Thursday, December 08, 2005

RoR & Foos together at last

Even as my spare time dwindles with the responsibilities of hosting the family Christmas celebrations at our house this year, I still try to find the time to continue my Ruby on Rails education. In 2005 I looked at a lot of technologies but RoR is one of the first to actually have me interested enough to do more than just read a book. Let me explain...

At work we have a foosball ladder which consists of a white board and a dry erase pen. While refreshingly low tech I thought "here's a problem just waiting to be automated with software!". Okay it doesn't really need software but it's a complex enough problem for me to get my feet wet with Rails. I unabashedly looked at the ladder options already on the web and (ahem) borrowed some of their ideas. I need to store information about players, teams, the ladders themselves, matches and the games in those matches and then I can go onto bells and whistles like enabling online challenge negotiations, the ability to mark a players status, and showing player/team stats.
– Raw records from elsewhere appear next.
/-- PART_SCRUB. -/
def execPartScrub (dst src : Nat) (rest : Bytes) (p : Nat) :
    State → Host.Outcome State Fault Refusal :=
  manage 0x11 (frameOf dst src rest) (fun _ s => if (s.partAt p).state = 2 then some (scrubPart p s, []) else none)

/-- PART_JOIN: partition `p` of this module is joined with partition `q` of module `mod`. -/
def execPartJoin (dst src : Nat) (rest : Bytes) (p mod q : Nat) :
    State → Host.Outcome State Fault Refusal :=
  manage 0x12 (frameOf dst src rest) (fun _ s =>
    let x := s.partAt p
    if x.state = 2 && mod < 64 && q < 64 then some (s.setPartAt p { x with joins := x.joins ++ [(mod, q)] }, []) else none)

/-! ## Module index, firmware and starts (R378, R380, R392, R415) -/

/-- SET_FAB. -/
def execSetFab (dst src : Nat) (rest : Bytes) (m memb : Nat) :
    State → Host.Outcome State Fault Refusal :=
  manage 0x20 (frameOf dst src rest) (fun _ s =>
    if m < 64 then
      some ({ s with nov := { s.nov with stagedMod := bv 6 m, stagedMemb := bv 64 memb, stagedValid := true } }, [])
    else none)

/-- A list with bytes written at an offset; a gap is zero. -/
def splice (l : List Byte) (off : Nat) (d : List Byte) : List Byte :=
  fillTo off (l.take off) ++ d ++ l.drop (off + d.length)

/-- Replacing the firmware pair of a kind. -/
def setFirmware (s : State) (kind : Nat) (f : Firmware) : State :=
  { s with nov := { s.nov with fw := s.nov.fw.set (kind % 3) f (Nat.mod_lt _ (by decide)) } }

/-- Writing a slot. -/
def Firmware.setSlot (f : Firmware) (i : Nat) (l : List Byte) : Firmware :=
  if i = 0 then { f with slot0 := l } else { f with slot1 := l }

/-- FW_STAGE: a chunk to the inactive slot; while a commit waits for the next start there is none (assumption 40). -/
def execFwStage (dst src : Nat) (rest : Bytes) (kind off : Nat) (data : Bytes) :
    State → Host.Outcome State Fault Refusal :=
  manageAt 0x30 (frameOf dst src rest) off (fun r s =>
    let f := s.nov.firmware kind
    if kind < 3 && f.fresh.isNone then
      some (setFirmware s kind (f.setSlot f.other (splice (f.slot f.other) r.off data)), [])
    else none)

/-- FW_COMMIT: the image in the inactive slot is verified and becomes active for the next start. -/
def execFwCommit (dst src : Nat) (rest : Bytes) (kind : Nat) :
    State → Host.Outcome State Fault Refusal :=
  manage 0x31 (frameOf dst src rest) (fun _ s =>
    let f := s.nov.firmware kind
    let l := f.slot f.other
    if kind < 3 && imageGood s.nov.fwKey kind l && f.minSvn ≤ imageSvn l then
      some (setFirmware s kind { f with fresh := some (imageSvn l) }, [])
    else none)

/-- RESET: a cold start, or a warm start that rebuilds the named partitions. -/
def execMgmtReset (dst src : Nat) (rest : Bytes) (cold : Bool) (rebuild : Nats) :
    State → Host.Outcome State Fault Refusal :=
  manage 0x40 (frameOf dst src rest) (fun _ s => some ({ s with
    pkg := { s.pkg with coldReq := s.pkg.coldReq || cold, warmReq := s.pkg.warmReq || !cold }
    nov := { s.nov with rebuild := if cold then s.nov.rebuild else rebuild } }, []))

/-- RECOVER: in recovery a chunk of an image arrives; after the last one the image is verified, takes the active slot of
its kind, and a start from it is due. -/
def execRecover (dst src : Nat) (rest : Bytes) (kind off : Nat) (last : Bool) (data : Bytes) :
    State → Host.Outcome State Fault Refusal :=
  manageAt 0x60 (frameOf dst src rest) off (fun r s =>
    if !s.nov.recovery || 3 ≤ kind then none
    else
      let l := splice s.nov.received r.off data
      if !last then some ({ s with nov := { s.nov with received := l } }, [])
      else if !(imageGood s.nov.fwKey kind l) then none
      else
        let f := s.nov.firmware kind
        let s := setFirmware s kind { f.setSlot f.active l with fresh := none, trial := none }
        some ({ s with
          nov := { s.nov with received := [], recovered := true }
          pkg := { s.pkg with startDue := true } }, []))

/-! ## Logs (R416) -/

/-- LOG_READ. -/
def execLogRead (dst src : Nat) (rest : Bytes) (off : Nat) :
    State → Host.Outcome State Fault Refusal :=
  manageAt 0x50 (frameOf dst src rest) off (fun r s => some (s, chunk r.off s.nov.log.flatten))

/-- TELEM_READ. -/
def execTelemRead (dst src : Nat) (rest : Bytes) (off : Nat) :
    State → Host.Outcome State Fault Refusal :=
  manageAt 0x51 (frameOf dst src rest) off (fun r s => some (s, chunk r.off s.nov.telem.flatten))

end Sys2Proof.Machine
end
So already I have several tables in a PostgreSQL database with a variety of relationships between them and I'm slowly figuring out what I can do with RoR's ORM tool ActiveRecord. So far I've been pretty happy with the support for optimistic locking, one-to-one (belongs_to & has_one), one-to-many (has_many), and many-to-many (has_and_belongs_to_many) relationships, dynamic finders, and transaction support.

I especially like being able to just play around in Ruby. I can mess with the tables, add and remove columns, change names, etc and then quickly see my changes take shape in my Ruby object model by running a simple Ruby script to create some objects and save them to the database. And no requirement to compile, or generate ORM XML mapping files has me feeling quite empowered.